**PROBLEM REQUIREMENTS**
Below are records; reproduce exactly the lines from the one that has "7), s.acts →" through the one that has "(let es := h.entries.filter", ends included, and nothing more.
** Opening MATERIAL PROVIDED block **
-- ==== Sys2Proof/Machine/Dispatch.lean ====
section
/-! DEFINITION. The dispatch: one arm per instruction and device event. -/

namespace Sys2Proof.Machine
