/-! ### Pages 4 and 5: quilts, hampers, paging and traps -/

/-- R183, R393 to R396: without the quilt permission a reading instruction traps; ql.open gives a handle of the version it opened, the lowest free one by the model's choice (log 51); ql.close takes a reader away; each other reading instruction whose checks pass stores what its rule-engine operation computes at its result offset and goes on. -/
def Obligations.QuiltReads : Prop :=
  ∀ (s : State) (op : BitVec 3) (a b c : Reg) (scr : Bool), s.acts →
    let core := coreOf s.cur
    let o := s.x a
    let v := s.x c
    let run := fun (m : RuleM (List Byte)) => m.run (QCtx.start s s.cur s.me.ctx)
    let puts := fun (i : Instr) (m : RuleM (List Byte)) (sp : Bool) => ∀ bs q, s.myGrove.fsrcRule.awaiting = none → run m = (.ok bs, q) →
      exec i s = .next (q.s.localWrite (coreOf q.s.cur) sp o.toNat bs).advance
    let room := fun (n : Nat) => s.areaOut scr o.toNat n = false
    (s.quiltOk = false → ∀ i ∈ [Instr.qlOpen a b, .qlClose a, .qlEval op a b c scr, .qlFold op a b c scr, .qlSeek op a b c scr, .qlRec a b c,
      .qlGet a b c scr, .qlSplit a b c scr], exec i s = .next (s.takeTrap s.cur Cause.permission 0 4)) ∧
    (s.quiltOk = true →
      (∀ i, (List.range 4).find? (fun i => (s.me.qhandles.find i).isNone) = some i → ∀ cur d q, s.myGrove.fsrcRule.awaiting = none →
        (qOpen (s.x b).toNat).run (QCtx.start s s.cur s.me.ctx) = (.ok (cur, d), q) → ∃ t, exec (.qlOpen a b) s = .next t ∧
          let g := q.s.me.qgens.get i 0 + 1
          let h : QHandle := ⟨g, BitVec.ofNat 64 (field d 8 4), BitVec.ofNat 64 (field d 12 2), BitVec.ofNat 64 cur, s.x b⟩
          t.me = { (q.s.me.setXr a (BitVec.ofNat 64 (i + 4 * g.toNat))) with
            qgens := q.s.me.qgens.put i g, qhandles := q.s.me.qhandles.put i h, pc := q.s.me.npc }) ∧
      (∀ i h p inter q, s.me.qhandle o = some (i, h) → s.myGrove.fsrcRule.awaiting = none →
        (qPlace .atomic .quilt h.ver.toNat 128).run (QCtx.start s s.cur s.me.ctx) = (.ok (p, inter), q) → q.s.openAt p 128 → q.s.me.cls ≠ 2 →
        q.slot = q.s.cur → ∃ t, exec (.qlClose a) s = .next t ∧ natOf (memRead t.mem (p + 4) 4) = natOf (memRead q.s.mem (p + 4) 4) - 1 ∧
        t.me = { q.s.me with qhandles := q.s.me.qhandles.drop i, pc := q.s.me.npc }) ∧
      (∀ i h, s.me.qhandle (s.x b) = some (i, h) →
        (o.toNat % 8 = 0 → s.areaOut false o.toNat 128 = false → v.toNat < 2 ^ 32 → puts (.qlRec a b c) (do
          let w ← qView h
          if v.toNat = 0 || w.nrules < v.toNat then qTrap Cause.permission 0
          else
            let r ← qRule w v.toNat
            qRead .quilt r.addr r.addr 128) false) ∧
        puts (.qlGet a b c scr) (do
          let d ← qDesc h.desc.toNat
          if s.areaOut scr o.toNat (ceilDiv ((v.toNat / 2 ^ 48 + 1) * unitSize (field d 5 1)) (granule (field d 5 1) * 8)) then qTrap Cause.permission 0
          else qGet h (v.toNat % 2 ^ 48) (v.toNat / 2 ^ 48 + 1)) scr ∧
        (op.toNat ≤ 5 → op ≠ 4 → o.toNat % 8 = 0 → room (8 + summSize op.toNat) → v.toNat < 2 ^ 48 →
          puts (.qlSeek op a b c scr) (qSeek h op.toNat v.toNat) scr) ∧
        (0 < v.toNat / 2 ^ 32 → v.toNat / 2 ^ 32 ≤ 65536 → room (16 * (v.toNat / 2 ^ 32)) → puts (.qlSplit a b c scr) (do
          let w ← qView h
          if w.rows ≤ v.toNat % 2 ^ 32 then qTrap Cause.permission 0
          else
            let sp ← qSpine w (v.toNat % 2 ^ 32)
            let parts ← (List.range (v.toNat / 2 ^ 32)).mapM fun j => qSplitAt w sp (j * (sp.2 + w.length) / (v.toNat / 2 ^ 32))
            pure parts.flatten) scr) ∧
        (o.toNat % 8 = 0 → v.toNat % 8 = 0 → s.areaOut false v.toNat 48 = false → s.tcmPoison core v.toNat 48 = false →
          let r := reqOf (s.tcmRead core v.toNat 48)
          r.work + r.worksize ≤ 2 ^ 20 →
          (op.toNat ≤ 5 → r.illegal true op.toNat = false → room (if r.rule ≠ 0 then summSize op.toNat + 8 else 16) → r.counter = 0 →
            puts (.qlEval op a b c scr) (withNodes r (qEval h op.toNat r)) scr) ∧
          (op.toNat ≤ 5 → r.illegal false op.toNat = false → room (summSize op.toNat + 8) → puts (.qlFold op a b c scr)
            (withNodes r (qFoldRow h op.toNat r)) scr) ∧
          (op = 6 → scr = true → r.illegal false 6 = false → room (s.attnSize r) → puts (.qlFold op a b c scr) (withNodes r (qAttn h r)) scr))))

/-- R178, R180, R181, R397: a writer of a quilt in collecting mode traps, without the quilt permission too; else the status that its rule-engine operation computes is its result; a descriptor that another owner drafts, and a publication without a draft of one's own, are busy and leave the quilt as it is. -/
def Obligations.QuiltWrites : Prop :=
  ∀ (s : State) (a b c : Reg) (renew : Bool), s.acts →
    let core := coreOf s.cur
    let o := s.x c
    let da := (s.x b).toNat
    let gives := fun (i : Instr) (m : RuleM Word) => ∀ w q, s.myGrove.fsrcRule.awaiting = none → m.run (QCtx.start s s.cur s.me.ctx) = (.ok w, q) → exec i s = .next (q.s.setX a w).advance
    let all := [Instr.qlApp a b c, .qlPut a b c, .qlPub a b renew]
    (s.me.collecting = true → ∀ i ∈ all, exec i s = .next (s.takeTrap s.cur Cause.collectForbidden 0 4)) ∧
    (s.me.collecting = false → s.me.classCT = false →
      (s.quiltOk = false → ∀ i ∈ all, exec i s = .next (s.takeTrap s.cur Cause.permission 0 4)) ∧
      (s.quiltOk = true → da % 128 ≠ 0 → ∀ i ∈ all, exec i s = .next (s.takeTrap s.cur Cause.misaligned (s.x b) 4)) ∧
      (s.quiltOk = true → da % 128 = 0 →
        gives (.qlPub a b renew) (qPub da renew) ∧
        (o.toNat % 128 = 0 → s.areaOut false o.toNat 128 = false → s.tcmPoison core o.toNat 128 = false →
          gives (.qlApp a b c) (qApp da o.toNat (s.tcmRead core o.toNat 128))) ∧
        (o.toNat % 8 = 0 → s.areaOut false o.toNat 32 = false → s.tcmPoison core o.toNat 32 = false →
          gives (.qlPut a b c) (qPut da (s.tcmRead core o.toNat 32))) ∧
        (∀ d q, s.myGrove.fsrcRule.awaiting = none → (qDesc da).run (QCtx.start s s.cur s.me.ctx) = (.ok d, q) →
          field d 6 1 = 0 ∨ field d 32 8 ≠ s.ownerWord s.cur → exec (.qlPub a b renew) s = .next (q.s.setX a 1).advance)))

/-- R156, R161, R163 to R166, R342: the operations on the hamper of a handle, whose list stays in order as its storage holds it; the entries that hl.filt keeps stand unit by unit where the hamper's units lie, and no other byte changes; hl.rebase moves the effective addresses and leaves the storage as recorded; a word that names no CLOSED hamper traps with it; hl.apply in collecting mode appends, else it commits at once. Where units lie is the model's choice (log 18), and that hl.filt keeps the frames of its hamper its reading (log 55). -/
def Obligations.HamperLists : Prop :=
  ∀ (s : State) (a b c : Reg) (kmask : BitVec 7), s.acts →
    (s.me.handle (s.x a) = none → ∀ i ∈ [Instr.hlCat a b, .hlFilt a b c kmask, .hlRebase a b, .hlApply a, .hlDrop a, .hlLen a b],
      exec i s = .next (s.takeTrap s.cur Cause.illegal (s.x a) 0)) ∧
    (∀ i h0, s.me.handle (s.x a) = some (i, h0) →
      let h := s.readBack s.cur h0
      exec (.hlLen a b) s = .next (s.setX b (BitVec.ofNat 64 h.entries.length)).advance ∧
      (∀ j g0, s.me.handle (s.x b) = some (j, g0) → i ≠ j →
        let g := s.readBack s.cur g0
        exec (.hlCat a b) s = .next (s.setSlot s.cur { s.me with
          hampers := (s.me.hampers.put i { h with entries := h.entries ++ g.entries, places := h.places ++ g.places, frames := h.frames ++ g.frames }).drop j
          pc := s.me.npc })) ∧
      (s.me.handle (s.x b) = none → exec (.hlCat a b) s = .next (s.takeTrap s.cur Cause.illegal (s.x b) 0)) ∧
      (let es := h.entries.filter fun e => kmask.getLsbD e.kind.toNat && decide ((s.x b).toNat ≤ e.ea.toNat) && decide (e.ea.toNat < (s.x c).toNat)
       let g : Hamper := { h with entries := es, places := h.places.take (es.map HEntry.size).sum }
       let at16 := fun (u : Nat) => s.myCore.hamperOff (slotNo s.cur) + 16 * u
       ∃ t, exec (.hlFilt a b c kmask) s = .next t ∧ t.me = { s.me with hampers := s.me.hampers.put i g, pc := s.me.npc } ∧
         ((∀ u ∈ g.places, ∃ k, u = .share k) → t = { s with slots := t.slots, cores := t.cores, groves := t.groves } ∧
           (∀ p, (∀ k j, UnitAt.share k ∈ g.places → j < 16 → p ≠ .tcm (coreOf s.cur) (at16 k + j)) → t.byteAt p = s.byteAt p) ∧
           (g.places.Nodup → g.bytes.length = 16 * g.places.length → ∀ k u, g.places[k]? = some (.share u) →
             t.tcmRead (coreOf s.cur) (at16 u) 16 = (g.bytes.drop (16 * k)).take 16))) ∧
      ((s.x b).toNat % 8 = 0 → exec (.hlRebase a b) s = .next (s.setSlot s.cur { s.me with pc := s.me.npc, hampers := s.me.hampers.put i { h with
        entries := h.entries.map fun e => if e.kind = 2 ∨ e.kind = 3 then e else { e with off := e.off + (s.x b).setWidth 48 } } })) ∧
      ((s.x b).toNat % 8 ≠ 0 → exec (.hlRebase a b) s = .next (s.takeTrap s.cur Cause.misaligned 0 0)) ∧
      (h.frames = [] → exec (.hlDrop a) s = .next (s.setSlot s.cur { s.me with hampers := s.me.hampers.drop i, pc := s.me.npc })) ∧
      (s.me.collecting = true → ∀ t, s.appendAll h.entries = some t → exec (.hlApply a) s = .next t.advance) ∧
      (s.me.collecting = false → uncaptured h.entries = true → exec (.hlApply a) s = .next (s.setSlot s.cur { s.me with held := true })) ∧
      (s.me.collecting = false → uncaptured h.entries = false → s.allOut →
        let s0 := s.planTouch ⟨s.cur, s.me.ctx, 0⟩ 0 h.entries
        ∀ ps cs, s0.commitPlan ⟨s.cur, s.me.ctx, 0⟩ 0 h.entries = .ok (ps, cs) → s0.blocked ps cs = false → s0.sourceWaits noTask ps = false →
        s0.pieceTrains ps cs = false → s0.underflow cs = false → s0.recWaits noTask s0.me.ctx cs ps = false →
        exec (.hlApply a) s = .next (((s0.recallLists ⟨s.cur, s.me.ctx, 0⟩ h.entries).applyCommit s0.cur noTask
          ⟨s0.spawnGroup s0.cur, s0.me.ctx, groveOf s0.cur, s0.me.task, none⟩ ps cs).stallFull s0).advance))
** Closing MATERIAL PROVIDED block **
**RESPONSE AREA**
  ∀ (s : State) (a b c : Reg) (kmask : BitVec 7), s.acts →
    (s.me.handle (s.x a) = none → ∀ i ∈ [Instr.hlCat a b, .hlFilt a b c kmask, .hlRebase a b, .hlApply a, .hlDrop a, .hlLen a b],
      exec i s = .next (s.takeTrap s.cur Cause.illegal (s.x a) 0)) ∧
    (∀ i h0, s.me.handle (s.x a) = some (i, h0) →
      let h := s.readBack s.cur h0
      exec (.hlLen a b) s = .next (s.setX b (BitVec.ofNat 64 h.entries.length)).advance ∧
      (∀ j g0, s.me.handle (s.x b) = some (j, g0) → i ≠ j →
        let g := s.readBack s.cur g0
        exec (.hlCat a b) s = .next (s.setSlot s.cur { s.me with
          hampers := (s.me.hampers.put i { h with entries := h.entries ++ g.entries, places := h.places ++ g.places, frames := h.frames ++ g.frames }).drop j
          pc := s.me.npc })) ∧
      (s.me.handle (s.x b) = none → exec (.hlCat a b) s = .next (s.takeTrap s.cur Cause.illegal (s.x b) 0)) ∧
      (let es := h.entries.filter fun e => kmask.getLsbD e.kind.toNat && decide ((s.x b).toNat ≤ e.ea.toNat) && decide (e.ea.toNat < (s.x c).toNat)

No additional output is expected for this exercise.